**Instructions to follow**
Give the total of lines holding the word "Machine" in the records below, and nothing else.

**Given data**
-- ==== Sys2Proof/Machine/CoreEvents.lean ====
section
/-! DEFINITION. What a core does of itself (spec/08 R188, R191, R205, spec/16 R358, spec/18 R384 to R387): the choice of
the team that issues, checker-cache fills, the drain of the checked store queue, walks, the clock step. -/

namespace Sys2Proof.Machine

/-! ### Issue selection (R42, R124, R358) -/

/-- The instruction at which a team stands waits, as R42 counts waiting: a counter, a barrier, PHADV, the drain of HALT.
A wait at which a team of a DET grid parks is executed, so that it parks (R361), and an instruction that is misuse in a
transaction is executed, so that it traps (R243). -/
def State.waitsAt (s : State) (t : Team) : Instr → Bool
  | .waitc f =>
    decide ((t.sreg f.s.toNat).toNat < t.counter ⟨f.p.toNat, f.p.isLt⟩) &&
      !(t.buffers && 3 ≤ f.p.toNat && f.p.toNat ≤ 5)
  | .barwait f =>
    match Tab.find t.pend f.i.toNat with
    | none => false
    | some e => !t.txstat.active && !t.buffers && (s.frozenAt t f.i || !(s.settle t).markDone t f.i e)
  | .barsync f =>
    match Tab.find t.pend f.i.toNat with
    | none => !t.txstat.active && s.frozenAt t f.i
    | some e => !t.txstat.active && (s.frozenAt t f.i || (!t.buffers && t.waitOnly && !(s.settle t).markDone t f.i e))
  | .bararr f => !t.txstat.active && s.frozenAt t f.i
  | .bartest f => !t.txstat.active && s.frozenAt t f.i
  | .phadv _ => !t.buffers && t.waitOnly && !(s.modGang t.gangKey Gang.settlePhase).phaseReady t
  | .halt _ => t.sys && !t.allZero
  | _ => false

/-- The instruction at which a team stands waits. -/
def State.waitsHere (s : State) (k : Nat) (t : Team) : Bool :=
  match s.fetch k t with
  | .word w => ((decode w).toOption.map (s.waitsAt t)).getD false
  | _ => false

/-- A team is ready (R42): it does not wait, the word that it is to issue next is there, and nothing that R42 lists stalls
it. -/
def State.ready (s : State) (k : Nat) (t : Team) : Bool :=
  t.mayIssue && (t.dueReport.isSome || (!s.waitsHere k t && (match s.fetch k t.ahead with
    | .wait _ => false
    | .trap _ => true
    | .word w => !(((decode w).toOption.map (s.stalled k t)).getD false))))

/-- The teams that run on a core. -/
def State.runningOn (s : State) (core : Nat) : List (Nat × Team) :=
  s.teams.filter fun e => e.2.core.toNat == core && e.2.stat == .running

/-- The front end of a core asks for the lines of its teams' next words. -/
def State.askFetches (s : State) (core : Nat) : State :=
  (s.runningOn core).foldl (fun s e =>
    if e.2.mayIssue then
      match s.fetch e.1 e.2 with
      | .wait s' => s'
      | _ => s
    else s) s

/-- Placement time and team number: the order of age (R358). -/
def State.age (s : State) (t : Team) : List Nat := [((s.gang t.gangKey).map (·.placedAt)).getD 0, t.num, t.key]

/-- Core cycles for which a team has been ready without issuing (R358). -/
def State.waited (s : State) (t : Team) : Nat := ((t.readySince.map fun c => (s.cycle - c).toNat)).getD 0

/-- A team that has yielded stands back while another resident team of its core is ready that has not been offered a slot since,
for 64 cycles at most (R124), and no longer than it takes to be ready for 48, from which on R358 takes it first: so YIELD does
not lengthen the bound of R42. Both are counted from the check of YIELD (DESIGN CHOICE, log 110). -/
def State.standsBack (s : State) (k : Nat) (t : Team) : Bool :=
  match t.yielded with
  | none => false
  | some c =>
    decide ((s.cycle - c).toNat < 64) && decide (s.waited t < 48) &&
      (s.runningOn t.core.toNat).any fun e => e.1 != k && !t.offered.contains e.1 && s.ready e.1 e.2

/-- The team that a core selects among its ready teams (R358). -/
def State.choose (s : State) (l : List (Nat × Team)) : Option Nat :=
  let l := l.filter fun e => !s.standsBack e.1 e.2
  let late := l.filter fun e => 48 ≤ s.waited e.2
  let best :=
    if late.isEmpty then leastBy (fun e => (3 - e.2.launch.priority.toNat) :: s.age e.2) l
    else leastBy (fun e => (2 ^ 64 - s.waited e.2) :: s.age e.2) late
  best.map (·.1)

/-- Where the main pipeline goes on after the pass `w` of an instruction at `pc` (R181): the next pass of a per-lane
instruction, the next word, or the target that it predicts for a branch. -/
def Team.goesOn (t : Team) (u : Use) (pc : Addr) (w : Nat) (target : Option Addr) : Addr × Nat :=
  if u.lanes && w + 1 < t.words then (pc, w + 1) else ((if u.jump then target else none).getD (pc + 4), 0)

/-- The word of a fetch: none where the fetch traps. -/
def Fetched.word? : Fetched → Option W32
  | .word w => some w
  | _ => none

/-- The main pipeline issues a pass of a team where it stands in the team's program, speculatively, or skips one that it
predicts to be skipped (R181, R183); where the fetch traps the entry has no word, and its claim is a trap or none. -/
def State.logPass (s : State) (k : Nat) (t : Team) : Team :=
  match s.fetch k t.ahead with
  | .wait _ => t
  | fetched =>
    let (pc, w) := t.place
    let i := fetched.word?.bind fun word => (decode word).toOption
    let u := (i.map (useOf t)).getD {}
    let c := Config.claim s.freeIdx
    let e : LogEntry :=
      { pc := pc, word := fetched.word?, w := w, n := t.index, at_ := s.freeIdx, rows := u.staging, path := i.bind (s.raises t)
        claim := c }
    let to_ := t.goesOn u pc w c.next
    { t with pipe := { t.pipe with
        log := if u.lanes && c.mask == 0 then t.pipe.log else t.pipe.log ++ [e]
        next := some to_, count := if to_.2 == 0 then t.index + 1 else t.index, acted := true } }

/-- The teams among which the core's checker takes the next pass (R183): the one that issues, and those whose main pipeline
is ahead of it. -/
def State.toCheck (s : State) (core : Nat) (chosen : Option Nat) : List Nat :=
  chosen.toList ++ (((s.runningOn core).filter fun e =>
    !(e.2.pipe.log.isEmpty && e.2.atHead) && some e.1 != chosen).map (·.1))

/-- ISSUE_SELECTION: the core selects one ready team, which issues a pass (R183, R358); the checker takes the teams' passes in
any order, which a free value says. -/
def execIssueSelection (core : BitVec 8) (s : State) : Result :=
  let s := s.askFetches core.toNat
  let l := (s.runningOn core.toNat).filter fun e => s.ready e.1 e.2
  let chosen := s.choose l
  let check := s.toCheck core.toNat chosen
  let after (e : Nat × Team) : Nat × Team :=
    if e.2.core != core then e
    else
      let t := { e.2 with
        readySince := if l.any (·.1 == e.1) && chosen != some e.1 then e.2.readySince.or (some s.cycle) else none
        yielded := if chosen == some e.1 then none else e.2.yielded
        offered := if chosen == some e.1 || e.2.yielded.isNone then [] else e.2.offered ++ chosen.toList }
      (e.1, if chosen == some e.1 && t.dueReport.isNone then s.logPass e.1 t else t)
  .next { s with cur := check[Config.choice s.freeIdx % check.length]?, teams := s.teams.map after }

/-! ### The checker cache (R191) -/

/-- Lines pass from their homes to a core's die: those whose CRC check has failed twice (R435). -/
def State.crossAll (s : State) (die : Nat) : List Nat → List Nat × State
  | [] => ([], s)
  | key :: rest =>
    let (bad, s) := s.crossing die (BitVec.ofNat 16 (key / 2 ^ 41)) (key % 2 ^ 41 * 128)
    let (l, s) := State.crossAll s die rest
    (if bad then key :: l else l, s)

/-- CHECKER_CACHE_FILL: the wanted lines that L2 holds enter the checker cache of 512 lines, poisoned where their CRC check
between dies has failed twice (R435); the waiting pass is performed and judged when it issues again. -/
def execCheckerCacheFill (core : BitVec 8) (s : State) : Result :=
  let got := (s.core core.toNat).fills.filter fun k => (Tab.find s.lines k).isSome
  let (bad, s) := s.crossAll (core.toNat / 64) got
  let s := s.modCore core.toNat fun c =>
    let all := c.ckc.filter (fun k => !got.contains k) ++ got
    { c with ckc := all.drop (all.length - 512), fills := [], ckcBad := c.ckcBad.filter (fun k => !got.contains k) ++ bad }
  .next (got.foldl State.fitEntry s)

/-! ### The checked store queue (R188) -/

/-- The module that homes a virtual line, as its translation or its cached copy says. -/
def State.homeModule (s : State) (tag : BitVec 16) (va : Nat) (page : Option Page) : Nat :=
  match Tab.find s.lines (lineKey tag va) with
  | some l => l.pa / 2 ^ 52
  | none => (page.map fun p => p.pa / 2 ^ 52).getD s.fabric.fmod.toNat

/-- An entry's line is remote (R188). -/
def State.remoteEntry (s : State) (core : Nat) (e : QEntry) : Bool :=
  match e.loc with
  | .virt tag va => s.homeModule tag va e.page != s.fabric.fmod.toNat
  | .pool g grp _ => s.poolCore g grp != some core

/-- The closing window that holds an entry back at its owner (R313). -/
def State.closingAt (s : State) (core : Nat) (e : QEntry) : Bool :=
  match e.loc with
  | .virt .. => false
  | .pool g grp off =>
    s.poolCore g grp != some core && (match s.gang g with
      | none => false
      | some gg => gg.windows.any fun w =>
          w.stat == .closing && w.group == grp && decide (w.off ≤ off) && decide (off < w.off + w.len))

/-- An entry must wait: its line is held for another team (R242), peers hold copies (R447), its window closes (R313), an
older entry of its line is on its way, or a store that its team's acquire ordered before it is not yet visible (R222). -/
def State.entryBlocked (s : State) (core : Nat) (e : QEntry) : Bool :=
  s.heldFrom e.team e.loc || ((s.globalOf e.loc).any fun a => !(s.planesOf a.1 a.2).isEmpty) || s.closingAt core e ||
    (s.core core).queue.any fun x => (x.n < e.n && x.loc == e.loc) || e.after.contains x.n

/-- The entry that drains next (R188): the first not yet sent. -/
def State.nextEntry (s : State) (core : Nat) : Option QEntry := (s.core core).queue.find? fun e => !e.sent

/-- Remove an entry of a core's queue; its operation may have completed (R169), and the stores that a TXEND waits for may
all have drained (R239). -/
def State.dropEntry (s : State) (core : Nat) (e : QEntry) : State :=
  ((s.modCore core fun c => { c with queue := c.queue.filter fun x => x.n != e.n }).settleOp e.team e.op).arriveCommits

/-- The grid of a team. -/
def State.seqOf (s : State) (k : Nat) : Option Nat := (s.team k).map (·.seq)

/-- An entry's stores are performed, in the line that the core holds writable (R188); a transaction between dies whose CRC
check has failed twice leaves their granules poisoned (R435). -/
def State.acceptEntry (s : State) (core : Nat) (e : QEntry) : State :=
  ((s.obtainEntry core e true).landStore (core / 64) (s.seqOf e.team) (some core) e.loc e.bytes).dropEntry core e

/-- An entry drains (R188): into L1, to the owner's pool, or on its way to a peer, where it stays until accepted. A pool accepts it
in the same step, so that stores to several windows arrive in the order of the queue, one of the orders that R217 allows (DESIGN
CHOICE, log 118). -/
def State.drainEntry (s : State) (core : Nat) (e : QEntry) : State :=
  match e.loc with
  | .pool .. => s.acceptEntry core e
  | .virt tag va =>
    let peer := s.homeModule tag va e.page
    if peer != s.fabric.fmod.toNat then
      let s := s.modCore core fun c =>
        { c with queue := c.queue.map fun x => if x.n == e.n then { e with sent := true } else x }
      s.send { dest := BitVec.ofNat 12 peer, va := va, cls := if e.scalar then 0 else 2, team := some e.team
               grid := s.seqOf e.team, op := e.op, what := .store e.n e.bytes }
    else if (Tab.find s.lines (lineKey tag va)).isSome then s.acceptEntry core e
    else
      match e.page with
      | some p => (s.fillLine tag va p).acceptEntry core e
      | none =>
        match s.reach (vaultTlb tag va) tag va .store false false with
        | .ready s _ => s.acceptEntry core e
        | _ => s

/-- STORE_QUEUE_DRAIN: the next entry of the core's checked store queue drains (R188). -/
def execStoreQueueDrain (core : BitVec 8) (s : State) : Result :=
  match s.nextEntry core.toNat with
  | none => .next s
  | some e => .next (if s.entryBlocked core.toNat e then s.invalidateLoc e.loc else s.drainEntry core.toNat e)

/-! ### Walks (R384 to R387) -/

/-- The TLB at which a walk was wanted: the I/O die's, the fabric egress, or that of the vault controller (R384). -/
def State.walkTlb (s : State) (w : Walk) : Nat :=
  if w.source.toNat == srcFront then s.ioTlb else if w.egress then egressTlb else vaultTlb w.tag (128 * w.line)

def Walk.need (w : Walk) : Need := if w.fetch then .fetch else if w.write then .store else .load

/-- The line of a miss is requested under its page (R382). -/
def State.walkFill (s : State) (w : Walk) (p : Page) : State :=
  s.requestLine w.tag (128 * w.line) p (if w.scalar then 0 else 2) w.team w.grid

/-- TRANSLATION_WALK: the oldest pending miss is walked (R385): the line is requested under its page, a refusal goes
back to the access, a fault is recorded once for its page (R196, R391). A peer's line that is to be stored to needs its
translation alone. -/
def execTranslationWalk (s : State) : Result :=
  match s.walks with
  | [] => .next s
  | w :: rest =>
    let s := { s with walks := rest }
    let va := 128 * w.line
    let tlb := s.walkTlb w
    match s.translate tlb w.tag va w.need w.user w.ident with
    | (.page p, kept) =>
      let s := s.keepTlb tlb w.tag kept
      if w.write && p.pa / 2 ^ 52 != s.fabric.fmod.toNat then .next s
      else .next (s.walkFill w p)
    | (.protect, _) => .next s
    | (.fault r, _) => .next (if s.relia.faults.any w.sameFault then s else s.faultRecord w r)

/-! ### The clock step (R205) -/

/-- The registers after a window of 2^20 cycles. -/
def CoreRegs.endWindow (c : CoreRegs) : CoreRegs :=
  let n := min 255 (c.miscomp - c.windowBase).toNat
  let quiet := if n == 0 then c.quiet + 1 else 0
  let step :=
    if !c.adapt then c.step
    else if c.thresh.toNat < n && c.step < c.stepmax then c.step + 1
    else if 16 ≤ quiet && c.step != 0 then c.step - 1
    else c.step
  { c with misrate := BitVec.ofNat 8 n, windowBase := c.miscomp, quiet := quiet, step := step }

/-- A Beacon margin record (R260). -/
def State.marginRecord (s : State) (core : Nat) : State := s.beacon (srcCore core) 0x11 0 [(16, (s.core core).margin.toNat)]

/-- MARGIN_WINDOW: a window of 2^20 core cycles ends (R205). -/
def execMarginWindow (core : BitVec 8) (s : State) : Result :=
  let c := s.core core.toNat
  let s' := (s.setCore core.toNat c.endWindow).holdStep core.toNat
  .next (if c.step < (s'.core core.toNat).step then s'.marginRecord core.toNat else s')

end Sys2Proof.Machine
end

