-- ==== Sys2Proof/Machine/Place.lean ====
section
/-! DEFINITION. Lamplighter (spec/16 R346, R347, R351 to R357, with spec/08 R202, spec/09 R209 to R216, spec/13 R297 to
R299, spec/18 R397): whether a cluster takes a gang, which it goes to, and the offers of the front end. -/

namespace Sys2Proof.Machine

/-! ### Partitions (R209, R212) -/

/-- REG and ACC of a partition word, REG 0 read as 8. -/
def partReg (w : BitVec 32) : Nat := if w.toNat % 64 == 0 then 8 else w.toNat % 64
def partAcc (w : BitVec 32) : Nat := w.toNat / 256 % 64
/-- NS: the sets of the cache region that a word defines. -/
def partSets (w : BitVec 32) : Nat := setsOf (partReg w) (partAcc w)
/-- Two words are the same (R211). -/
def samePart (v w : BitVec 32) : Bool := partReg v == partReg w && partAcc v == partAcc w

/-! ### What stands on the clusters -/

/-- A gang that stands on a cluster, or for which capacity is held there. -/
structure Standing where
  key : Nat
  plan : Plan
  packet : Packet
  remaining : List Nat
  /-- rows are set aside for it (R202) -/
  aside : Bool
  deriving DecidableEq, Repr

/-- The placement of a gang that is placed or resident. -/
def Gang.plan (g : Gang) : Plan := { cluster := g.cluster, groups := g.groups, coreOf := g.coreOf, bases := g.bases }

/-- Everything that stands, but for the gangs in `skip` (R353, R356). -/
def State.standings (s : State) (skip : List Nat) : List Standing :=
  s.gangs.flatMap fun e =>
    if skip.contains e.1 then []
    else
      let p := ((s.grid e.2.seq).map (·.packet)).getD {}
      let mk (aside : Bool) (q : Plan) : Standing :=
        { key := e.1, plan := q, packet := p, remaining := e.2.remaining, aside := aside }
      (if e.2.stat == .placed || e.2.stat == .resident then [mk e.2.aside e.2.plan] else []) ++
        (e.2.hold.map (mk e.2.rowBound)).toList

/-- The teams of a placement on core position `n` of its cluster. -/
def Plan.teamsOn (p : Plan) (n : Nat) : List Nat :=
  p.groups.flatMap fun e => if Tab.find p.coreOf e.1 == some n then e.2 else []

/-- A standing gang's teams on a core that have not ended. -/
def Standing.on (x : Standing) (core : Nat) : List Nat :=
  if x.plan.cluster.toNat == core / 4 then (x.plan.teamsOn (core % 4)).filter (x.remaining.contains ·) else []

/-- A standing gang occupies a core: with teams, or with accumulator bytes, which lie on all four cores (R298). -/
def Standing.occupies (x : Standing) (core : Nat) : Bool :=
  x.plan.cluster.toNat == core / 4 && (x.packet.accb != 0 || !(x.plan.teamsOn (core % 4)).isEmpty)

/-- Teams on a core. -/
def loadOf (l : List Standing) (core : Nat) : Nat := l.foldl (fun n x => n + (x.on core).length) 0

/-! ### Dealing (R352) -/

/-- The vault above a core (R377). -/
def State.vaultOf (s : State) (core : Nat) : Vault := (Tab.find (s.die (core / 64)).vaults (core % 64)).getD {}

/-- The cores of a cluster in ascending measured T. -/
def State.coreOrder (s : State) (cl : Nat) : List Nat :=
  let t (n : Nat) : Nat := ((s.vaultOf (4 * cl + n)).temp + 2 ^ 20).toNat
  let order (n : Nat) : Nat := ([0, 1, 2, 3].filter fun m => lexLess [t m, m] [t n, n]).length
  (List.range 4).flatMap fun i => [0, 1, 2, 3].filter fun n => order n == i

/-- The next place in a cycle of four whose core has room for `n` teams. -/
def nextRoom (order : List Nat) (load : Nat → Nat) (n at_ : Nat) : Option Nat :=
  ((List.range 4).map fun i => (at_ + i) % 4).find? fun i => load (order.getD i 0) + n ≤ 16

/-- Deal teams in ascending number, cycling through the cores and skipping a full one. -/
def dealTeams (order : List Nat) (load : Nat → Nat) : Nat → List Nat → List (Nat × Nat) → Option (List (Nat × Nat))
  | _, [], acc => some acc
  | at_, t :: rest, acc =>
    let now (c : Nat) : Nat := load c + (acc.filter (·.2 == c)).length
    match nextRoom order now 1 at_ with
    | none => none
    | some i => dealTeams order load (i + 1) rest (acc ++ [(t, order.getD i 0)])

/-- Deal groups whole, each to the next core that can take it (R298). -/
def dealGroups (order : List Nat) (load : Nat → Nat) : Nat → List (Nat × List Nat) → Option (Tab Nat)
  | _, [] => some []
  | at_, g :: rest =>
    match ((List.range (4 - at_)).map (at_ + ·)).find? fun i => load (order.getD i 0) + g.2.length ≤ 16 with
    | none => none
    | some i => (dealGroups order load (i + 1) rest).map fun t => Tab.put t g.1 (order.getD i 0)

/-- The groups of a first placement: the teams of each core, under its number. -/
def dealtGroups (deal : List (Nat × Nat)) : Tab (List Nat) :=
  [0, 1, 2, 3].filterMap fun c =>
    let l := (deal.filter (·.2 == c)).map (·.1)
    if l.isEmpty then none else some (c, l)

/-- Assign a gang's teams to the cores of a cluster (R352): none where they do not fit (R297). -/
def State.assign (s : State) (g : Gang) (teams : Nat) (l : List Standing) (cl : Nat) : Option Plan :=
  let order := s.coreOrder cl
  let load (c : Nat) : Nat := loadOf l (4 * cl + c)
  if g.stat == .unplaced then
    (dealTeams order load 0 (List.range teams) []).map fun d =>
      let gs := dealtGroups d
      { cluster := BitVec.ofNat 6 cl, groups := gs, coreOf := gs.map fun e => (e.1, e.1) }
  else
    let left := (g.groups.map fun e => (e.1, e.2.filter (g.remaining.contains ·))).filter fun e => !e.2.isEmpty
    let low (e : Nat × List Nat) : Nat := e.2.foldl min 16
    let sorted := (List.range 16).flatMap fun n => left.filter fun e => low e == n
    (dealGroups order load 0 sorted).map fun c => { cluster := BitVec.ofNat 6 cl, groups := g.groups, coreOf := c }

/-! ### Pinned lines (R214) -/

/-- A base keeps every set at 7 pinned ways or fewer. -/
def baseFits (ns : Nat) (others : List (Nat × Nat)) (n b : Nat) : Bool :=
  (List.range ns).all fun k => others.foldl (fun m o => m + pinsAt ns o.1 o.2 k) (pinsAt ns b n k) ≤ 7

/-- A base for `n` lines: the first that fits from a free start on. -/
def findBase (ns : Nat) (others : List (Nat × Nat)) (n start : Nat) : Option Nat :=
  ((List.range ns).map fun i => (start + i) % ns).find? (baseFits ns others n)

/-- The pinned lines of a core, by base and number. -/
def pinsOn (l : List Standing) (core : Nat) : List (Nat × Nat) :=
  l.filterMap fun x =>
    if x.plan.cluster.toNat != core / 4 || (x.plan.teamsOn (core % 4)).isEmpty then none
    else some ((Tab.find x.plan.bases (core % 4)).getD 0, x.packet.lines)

**Exercise result**
5